MATERIAL PROVIDED:
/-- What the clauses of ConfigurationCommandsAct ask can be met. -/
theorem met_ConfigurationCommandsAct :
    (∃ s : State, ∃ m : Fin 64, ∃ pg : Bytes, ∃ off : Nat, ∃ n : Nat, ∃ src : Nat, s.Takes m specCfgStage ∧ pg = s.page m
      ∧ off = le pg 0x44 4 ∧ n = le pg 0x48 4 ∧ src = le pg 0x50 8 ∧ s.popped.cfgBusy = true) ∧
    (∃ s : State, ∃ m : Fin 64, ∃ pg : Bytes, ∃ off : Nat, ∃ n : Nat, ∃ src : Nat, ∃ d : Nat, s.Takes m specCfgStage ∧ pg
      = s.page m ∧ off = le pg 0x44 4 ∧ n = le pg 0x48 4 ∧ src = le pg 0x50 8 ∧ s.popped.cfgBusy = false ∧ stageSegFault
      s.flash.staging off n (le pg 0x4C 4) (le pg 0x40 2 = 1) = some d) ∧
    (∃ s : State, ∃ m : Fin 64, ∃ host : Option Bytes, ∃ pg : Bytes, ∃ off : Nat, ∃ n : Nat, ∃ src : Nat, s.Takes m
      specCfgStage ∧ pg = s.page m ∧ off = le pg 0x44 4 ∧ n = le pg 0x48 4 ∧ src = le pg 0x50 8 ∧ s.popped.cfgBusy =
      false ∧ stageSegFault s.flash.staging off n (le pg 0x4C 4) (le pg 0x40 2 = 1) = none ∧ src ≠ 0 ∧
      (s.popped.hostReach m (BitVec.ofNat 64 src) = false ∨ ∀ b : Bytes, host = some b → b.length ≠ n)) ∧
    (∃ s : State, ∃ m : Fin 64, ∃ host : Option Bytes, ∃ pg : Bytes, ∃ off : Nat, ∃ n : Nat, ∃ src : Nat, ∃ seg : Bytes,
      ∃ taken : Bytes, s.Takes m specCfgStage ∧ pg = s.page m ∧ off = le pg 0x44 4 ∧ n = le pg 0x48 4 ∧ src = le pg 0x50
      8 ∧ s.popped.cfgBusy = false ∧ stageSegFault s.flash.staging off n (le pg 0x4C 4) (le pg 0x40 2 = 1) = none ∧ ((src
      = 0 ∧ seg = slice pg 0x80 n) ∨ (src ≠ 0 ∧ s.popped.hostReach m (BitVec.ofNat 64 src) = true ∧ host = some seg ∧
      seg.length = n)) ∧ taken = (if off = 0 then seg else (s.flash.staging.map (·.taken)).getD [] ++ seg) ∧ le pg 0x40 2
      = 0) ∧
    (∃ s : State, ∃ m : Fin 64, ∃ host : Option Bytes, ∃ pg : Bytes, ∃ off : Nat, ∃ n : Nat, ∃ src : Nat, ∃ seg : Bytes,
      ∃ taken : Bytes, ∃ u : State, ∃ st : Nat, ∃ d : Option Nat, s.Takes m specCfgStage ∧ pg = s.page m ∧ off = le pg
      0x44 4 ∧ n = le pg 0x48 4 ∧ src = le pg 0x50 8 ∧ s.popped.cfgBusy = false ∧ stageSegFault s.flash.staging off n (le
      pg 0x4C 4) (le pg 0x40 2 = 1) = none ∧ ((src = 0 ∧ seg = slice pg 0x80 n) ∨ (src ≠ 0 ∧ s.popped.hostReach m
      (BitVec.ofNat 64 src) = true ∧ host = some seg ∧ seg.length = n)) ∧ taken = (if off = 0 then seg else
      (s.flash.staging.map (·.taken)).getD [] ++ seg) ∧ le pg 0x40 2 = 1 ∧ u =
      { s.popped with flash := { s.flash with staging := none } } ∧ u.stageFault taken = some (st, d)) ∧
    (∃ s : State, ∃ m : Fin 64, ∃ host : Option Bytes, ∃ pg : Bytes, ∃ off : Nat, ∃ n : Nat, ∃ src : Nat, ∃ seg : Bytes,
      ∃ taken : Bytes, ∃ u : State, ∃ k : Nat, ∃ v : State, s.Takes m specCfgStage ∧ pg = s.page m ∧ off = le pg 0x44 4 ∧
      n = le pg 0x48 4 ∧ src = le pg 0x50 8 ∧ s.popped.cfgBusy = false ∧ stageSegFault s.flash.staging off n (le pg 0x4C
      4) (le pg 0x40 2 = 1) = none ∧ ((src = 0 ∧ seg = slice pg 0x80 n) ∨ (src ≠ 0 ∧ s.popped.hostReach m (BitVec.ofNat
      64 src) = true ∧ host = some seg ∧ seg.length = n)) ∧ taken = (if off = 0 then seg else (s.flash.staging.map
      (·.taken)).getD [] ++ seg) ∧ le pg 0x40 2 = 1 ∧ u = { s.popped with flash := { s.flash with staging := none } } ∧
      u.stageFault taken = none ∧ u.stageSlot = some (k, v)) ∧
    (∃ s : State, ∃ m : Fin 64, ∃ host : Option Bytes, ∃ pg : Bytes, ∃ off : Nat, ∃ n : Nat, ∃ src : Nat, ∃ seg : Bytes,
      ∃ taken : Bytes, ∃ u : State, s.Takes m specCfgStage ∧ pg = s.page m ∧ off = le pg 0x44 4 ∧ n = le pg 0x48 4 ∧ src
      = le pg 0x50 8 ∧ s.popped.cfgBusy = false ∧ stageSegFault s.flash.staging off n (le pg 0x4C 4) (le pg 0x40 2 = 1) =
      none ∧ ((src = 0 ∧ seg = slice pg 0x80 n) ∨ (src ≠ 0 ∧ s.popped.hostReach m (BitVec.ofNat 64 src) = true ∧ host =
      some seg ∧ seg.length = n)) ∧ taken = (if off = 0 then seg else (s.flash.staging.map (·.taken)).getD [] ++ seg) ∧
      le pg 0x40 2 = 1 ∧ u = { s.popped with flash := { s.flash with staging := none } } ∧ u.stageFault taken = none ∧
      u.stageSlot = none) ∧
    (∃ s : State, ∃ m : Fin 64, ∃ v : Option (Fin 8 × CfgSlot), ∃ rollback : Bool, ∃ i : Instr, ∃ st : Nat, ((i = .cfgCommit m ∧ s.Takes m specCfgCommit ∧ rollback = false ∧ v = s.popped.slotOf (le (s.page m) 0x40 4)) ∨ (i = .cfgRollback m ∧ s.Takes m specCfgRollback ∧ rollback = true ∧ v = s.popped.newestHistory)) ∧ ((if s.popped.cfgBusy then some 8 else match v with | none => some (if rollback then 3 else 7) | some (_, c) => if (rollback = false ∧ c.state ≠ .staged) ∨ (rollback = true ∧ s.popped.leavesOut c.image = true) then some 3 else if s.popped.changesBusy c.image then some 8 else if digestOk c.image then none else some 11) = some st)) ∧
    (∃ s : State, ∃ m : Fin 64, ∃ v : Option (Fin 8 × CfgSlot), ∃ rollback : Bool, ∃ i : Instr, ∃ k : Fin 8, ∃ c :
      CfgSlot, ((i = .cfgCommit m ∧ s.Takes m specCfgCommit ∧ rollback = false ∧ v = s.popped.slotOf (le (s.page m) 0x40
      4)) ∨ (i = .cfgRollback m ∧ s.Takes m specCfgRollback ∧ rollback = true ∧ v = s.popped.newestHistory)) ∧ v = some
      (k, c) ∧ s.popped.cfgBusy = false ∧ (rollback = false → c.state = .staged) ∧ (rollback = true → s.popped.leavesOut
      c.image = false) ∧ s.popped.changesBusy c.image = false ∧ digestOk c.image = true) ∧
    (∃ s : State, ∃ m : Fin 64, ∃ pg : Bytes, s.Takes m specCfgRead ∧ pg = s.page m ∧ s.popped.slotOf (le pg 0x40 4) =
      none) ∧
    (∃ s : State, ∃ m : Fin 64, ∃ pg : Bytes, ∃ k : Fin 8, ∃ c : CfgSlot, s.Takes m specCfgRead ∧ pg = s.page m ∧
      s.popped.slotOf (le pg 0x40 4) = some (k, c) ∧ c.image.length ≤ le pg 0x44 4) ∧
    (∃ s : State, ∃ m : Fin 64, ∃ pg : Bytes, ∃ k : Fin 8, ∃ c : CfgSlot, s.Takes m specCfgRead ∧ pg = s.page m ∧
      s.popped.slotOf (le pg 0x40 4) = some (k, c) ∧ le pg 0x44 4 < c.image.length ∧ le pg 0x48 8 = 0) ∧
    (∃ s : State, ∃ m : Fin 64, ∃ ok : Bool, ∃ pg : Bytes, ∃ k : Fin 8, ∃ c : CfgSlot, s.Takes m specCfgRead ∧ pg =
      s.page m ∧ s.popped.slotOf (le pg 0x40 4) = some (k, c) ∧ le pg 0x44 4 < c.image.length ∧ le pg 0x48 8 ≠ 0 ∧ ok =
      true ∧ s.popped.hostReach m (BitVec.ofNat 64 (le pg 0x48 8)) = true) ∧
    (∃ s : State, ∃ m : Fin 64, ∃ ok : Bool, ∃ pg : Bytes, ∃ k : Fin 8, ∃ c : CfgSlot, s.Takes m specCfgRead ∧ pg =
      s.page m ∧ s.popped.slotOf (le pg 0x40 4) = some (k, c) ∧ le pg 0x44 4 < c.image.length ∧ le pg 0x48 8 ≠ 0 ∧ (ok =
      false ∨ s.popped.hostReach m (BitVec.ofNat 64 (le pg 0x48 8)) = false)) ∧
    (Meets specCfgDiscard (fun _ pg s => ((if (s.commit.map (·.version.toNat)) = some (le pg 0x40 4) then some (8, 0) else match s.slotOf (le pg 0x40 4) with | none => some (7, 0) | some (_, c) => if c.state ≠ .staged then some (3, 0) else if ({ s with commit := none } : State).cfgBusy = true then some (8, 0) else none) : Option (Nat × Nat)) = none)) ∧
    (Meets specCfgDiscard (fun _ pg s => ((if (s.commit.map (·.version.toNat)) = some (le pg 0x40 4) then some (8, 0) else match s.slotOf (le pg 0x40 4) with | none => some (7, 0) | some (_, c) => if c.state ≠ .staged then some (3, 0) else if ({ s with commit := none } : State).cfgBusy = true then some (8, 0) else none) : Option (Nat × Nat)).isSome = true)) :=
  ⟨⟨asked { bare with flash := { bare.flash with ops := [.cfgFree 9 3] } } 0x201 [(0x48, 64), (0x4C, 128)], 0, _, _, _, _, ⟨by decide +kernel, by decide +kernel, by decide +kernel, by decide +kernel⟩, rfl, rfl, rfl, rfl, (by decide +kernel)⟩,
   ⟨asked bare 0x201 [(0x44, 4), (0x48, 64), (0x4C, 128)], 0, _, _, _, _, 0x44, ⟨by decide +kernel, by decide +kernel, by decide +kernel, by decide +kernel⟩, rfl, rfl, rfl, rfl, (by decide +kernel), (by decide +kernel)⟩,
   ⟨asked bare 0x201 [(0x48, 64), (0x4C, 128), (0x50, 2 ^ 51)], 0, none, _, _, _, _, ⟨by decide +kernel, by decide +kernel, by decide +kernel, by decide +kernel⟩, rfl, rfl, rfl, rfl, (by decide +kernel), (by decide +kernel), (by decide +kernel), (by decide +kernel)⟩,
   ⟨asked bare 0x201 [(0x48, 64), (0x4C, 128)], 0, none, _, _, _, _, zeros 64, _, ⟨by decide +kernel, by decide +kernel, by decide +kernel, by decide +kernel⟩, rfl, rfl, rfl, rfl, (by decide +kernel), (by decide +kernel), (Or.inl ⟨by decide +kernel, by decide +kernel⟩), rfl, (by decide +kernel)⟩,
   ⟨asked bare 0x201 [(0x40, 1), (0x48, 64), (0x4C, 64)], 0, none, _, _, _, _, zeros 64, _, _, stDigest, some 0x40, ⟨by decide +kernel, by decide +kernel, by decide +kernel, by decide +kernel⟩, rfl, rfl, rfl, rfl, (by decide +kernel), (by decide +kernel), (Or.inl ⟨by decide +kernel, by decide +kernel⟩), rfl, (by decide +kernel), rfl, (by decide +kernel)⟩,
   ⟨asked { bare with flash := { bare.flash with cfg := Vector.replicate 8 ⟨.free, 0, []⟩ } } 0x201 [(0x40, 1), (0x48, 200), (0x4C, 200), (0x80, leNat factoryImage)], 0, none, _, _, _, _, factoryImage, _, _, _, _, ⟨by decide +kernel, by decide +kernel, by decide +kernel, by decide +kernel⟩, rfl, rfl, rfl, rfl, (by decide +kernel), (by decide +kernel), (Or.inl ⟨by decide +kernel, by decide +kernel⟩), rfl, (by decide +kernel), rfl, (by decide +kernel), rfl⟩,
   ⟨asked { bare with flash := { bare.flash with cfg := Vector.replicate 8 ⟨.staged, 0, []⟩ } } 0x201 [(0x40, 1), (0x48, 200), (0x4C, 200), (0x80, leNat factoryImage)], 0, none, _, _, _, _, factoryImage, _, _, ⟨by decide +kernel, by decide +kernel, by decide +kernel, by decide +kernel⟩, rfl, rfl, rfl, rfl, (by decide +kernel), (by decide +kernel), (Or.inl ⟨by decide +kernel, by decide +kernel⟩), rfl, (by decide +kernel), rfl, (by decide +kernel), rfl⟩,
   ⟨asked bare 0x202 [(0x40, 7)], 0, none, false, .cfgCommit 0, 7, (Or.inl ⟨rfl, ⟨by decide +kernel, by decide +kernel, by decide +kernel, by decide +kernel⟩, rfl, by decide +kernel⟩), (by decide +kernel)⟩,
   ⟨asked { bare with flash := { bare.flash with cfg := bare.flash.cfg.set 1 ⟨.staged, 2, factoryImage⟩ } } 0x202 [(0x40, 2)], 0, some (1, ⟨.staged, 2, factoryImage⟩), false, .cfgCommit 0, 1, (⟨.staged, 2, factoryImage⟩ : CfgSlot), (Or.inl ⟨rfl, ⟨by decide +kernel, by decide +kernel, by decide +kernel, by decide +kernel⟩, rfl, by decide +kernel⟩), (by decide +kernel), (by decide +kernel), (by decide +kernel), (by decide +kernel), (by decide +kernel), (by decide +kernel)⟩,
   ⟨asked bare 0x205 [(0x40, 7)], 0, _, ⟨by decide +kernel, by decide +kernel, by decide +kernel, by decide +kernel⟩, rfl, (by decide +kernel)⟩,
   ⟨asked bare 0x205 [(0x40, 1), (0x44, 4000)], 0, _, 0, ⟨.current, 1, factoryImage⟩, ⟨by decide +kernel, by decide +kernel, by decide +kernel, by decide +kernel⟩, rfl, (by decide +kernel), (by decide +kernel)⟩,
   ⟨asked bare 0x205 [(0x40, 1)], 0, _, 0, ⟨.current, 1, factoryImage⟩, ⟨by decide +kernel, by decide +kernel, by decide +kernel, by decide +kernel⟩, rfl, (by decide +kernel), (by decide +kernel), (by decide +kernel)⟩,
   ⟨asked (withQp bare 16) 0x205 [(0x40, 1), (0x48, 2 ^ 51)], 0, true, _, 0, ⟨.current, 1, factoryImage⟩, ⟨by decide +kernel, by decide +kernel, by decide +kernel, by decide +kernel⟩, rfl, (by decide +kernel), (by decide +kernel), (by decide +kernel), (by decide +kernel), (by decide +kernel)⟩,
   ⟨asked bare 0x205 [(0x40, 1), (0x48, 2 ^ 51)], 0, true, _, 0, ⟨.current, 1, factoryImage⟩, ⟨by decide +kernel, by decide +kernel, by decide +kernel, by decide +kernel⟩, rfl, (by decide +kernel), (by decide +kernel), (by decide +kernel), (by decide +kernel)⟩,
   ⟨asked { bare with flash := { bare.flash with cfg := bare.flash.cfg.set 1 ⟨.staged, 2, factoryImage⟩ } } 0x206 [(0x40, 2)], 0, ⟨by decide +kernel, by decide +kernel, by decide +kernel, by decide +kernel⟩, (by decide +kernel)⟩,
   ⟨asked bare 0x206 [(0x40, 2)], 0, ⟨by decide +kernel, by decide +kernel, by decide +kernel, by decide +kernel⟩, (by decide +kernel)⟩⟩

---

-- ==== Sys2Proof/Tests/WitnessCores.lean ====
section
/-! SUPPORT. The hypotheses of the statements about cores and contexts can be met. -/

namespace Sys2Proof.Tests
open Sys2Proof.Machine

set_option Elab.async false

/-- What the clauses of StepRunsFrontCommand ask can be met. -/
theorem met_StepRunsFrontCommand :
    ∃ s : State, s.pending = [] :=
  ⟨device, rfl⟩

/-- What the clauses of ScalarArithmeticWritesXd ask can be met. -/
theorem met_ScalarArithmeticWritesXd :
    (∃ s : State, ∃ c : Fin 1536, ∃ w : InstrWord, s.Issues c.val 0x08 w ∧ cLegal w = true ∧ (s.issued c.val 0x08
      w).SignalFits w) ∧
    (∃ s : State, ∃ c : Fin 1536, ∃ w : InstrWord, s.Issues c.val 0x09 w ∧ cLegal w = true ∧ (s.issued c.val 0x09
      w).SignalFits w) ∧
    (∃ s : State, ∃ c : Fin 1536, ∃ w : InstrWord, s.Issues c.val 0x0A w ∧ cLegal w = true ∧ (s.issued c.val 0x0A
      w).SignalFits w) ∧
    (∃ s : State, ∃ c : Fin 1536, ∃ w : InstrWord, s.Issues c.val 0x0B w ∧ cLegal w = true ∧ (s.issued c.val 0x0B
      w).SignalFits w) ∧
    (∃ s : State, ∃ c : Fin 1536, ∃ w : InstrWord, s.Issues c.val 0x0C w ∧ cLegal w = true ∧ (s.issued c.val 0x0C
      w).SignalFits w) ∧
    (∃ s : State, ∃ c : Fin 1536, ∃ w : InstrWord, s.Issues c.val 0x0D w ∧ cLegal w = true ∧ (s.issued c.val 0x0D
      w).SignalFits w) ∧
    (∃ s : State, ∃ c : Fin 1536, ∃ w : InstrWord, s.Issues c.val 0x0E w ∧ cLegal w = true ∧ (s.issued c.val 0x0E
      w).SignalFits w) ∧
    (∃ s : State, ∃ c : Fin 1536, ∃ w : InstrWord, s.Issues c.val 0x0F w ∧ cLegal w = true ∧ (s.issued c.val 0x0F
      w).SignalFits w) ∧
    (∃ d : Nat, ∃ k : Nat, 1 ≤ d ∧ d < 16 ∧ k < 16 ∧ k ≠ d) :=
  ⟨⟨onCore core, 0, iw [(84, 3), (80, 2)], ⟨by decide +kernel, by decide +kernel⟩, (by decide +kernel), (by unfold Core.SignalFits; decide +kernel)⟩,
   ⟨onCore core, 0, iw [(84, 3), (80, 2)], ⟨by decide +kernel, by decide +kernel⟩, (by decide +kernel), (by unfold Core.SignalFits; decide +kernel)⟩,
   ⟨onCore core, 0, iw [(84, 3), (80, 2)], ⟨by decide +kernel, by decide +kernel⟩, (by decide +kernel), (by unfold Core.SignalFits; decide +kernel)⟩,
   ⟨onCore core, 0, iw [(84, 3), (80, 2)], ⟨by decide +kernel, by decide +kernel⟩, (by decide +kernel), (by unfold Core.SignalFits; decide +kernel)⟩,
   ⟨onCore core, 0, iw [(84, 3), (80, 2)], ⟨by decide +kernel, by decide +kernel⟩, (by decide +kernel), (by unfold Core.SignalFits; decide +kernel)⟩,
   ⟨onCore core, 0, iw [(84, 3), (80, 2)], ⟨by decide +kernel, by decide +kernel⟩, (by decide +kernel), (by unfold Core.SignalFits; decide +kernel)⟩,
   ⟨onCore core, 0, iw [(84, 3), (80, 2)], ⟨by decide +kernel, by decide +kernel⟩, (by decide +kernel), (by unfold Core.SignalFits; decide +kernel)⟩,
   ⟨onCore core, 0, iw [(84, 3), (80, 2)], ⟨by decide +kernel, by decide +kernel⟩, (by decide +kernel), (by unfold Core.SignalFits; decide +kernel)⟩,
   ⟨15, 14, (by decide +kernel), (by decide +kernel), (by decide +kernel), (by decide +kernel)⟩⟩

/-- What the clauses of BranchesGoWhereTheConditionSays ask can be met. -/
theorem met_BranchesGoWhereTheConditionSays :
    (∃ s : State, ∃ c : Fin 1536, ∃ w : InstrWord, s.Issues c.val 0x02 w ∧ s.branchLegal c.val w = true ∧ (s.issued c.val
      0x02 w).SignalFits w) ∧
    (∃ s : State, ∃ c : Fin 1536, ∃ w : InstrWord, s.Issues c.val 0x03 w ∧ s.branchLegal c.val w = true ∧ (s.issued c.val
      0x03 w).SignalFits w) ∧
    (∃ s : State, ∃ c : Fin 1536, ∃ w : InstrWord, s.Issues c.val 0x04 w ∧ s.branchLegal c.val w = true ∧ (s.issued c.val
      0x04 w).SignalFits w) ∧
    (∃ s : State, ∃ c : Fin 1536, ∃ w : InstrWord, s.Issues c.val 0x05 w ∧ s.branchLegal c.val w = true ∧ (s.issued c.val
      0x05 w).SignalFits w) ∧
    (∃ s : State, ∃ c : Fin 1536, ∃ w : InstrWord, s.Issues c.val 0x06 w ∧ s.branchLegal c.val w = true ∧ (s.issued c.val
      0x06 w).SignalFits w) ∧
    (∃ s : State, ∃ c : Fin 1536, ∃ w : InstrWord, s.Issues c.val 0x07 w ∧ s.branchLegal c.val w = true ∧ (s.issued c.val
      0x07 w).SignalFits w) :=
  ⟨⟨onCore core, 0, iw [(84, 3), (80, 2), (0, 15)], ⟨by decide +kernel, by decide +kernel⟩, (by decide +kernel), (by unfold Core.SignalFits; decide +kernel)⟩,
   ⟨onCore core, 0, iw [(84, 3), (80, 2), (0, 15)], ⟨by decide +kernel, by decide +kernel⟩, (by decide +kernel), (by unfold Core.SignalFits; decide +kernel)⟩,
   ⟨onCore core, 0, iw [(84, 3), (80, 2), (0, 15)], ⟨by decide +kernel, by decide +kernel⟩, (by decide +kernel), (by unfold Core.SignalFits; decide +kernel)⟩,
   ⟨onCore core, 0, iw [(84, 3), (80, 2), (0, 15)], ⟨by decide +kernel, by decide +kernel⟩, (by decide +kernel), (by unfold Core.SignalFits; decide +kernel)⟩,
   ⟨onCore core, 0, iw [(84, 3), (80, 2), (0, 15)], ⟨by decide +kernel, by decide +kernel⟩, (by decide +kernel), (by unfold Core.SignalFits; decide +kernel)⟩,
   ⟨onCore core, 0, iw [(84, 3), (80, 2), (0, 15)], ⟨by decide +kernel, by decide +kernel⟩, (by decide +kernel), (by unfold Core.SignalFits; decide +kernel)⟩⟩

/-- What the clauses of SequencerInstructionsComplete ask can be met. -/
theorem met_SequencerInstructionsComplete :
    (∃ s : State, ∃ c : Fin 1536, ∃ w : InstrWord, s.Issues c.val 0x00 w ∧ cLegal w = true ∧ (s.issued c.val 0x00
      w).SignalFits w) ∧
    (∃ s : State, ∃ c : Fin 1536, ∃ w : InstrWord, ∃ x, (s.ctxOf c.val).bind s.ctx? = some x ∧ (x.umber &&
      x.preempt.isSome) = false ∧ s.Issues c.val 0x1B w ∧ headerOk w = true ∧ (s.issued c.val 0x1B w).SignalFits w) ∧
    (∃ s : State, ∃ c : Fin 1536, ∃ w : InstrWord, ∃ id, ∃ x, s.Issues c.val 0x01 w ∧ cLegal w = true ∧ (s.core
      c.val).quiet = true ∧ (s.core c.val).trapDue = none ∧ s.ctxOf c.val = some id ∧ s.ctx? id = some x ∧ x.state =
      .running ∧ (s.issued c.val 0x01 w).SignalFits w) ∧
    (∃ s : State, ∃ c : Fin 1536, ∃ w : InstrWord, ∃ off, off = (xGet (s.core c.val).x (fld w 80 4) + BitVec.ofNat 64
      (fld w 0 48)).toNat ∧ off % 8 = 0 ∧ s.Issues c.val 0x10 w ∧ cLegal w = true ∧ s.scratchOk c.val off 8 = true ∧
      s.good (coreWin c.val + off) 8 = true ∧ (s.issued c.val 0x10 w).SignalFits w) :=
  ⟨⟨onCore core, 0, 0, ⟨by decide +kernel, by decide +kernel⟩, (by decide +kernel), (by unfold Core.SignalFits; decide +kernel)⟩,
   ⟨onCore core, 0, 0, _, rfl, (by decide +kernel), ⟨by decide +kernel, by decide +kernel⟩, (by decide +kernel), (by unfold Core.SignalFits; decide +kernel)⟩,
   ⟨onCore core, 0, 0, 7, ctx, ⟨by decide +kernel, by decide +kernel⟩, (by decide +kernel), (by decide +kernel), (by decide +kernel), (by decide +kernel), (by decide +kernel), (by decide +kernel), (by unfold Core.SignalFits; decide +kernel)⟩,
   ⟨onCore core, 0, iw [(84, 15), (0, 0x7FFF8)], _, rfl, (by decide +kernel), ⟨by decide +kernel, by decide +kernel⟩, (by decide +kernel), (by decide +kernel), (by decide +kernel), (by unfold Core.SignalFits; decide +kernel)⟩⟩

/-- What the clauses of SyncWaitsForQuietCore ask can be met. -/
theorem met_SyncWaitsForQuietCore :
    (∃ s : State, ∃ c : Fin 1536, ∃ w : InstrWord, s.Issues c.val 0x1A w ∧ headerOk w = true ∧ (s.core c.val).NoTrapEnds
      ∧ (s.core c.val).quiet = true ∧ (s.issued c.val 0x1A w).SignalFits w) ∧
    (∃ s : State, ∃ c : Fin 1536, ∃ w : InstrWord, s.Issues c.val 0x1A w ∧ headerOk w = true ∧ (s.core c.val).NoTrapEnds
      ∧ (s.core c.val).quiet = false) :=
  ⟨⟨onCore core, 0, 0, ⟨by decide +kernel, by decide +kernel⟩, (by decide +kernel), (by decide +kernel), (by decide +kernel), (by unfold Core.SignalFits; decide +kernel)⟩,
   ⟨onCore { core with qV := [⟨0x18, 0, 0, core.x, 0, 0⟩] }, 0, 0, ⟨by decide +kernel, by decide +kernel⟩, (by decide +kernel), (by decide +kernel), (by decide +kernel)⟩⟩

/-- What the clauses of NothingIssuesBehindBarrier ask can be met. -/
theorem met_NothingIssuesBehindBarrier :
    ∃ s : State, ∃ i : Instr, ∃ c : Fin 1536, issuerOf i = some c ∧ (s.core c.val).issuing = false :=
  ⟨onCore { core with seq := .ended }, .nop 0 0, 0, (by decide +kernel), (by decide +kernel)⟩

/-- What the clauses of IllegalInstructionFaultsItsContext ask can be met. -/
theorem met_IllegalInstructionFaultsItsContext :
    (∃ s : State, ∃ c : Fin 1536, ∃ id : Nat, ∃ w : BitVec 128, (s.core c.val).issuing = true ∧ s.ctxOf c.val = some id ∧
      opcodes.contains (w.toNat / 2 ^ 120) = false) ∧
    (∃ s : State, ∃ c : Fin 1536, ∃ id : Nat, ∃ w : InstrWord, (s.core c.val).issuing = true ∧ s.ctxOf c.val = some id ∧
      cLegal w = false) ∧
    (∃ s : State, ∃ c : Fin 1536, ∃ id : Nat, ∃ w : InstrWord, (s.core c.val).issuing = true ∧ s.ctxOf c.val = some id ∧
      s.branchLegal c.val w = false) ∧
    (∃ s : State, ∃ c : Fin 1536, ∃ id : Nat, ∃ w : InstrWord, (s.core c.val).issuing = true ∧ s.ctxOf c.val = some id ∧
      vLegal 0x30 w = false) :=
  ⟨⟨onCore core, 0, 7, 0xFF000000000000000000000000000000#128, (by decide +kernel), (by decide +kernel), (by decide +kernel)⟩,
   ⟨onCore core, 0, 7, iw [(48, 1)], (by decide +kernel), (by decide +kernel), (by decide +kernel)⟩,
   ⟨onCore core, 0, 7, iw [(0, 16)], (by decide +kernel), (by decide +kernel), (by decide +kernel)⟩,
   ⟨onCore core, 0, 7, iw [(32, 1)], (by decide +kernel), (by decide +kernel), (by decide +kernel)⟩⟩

YOUR TASK:
Among the lines above, which hold the word "version"? Report each one.

ANSWER TO THIS PROBLEM:
    (Meets specCfgDiscard (fun _ pg s => ((if (s.commit.map (·.version.toNat)) = some (le pg 0x40 4) then some (8, 0) else match s.slotOf (le pg 0x40 4) with | none => some (7, 0) | some (_, c) => if c.state ≠ .staged then some (3, 0) else if ({ s with commit := none } : State).cfgBusy = true then some (8, 0) else none) : Option (Nat × Nat)) = none)) ∧
    (Meets specCfgDiscard (fun _ pg s => ((if (s.commit.map (·.version.toNat)) = some (le pg 0x40 4) then some (8, 0) else match s.slotOf (le pg 0x40 4) with | none => some (7, 0) | some (_, c) => if c.state ≠ .staged then some (3, 0) else if ({ s with commit := none } : State).cfgBusy = true then some (8, 0) else none) : Option (Nat × Nat)).isSome = true)) :=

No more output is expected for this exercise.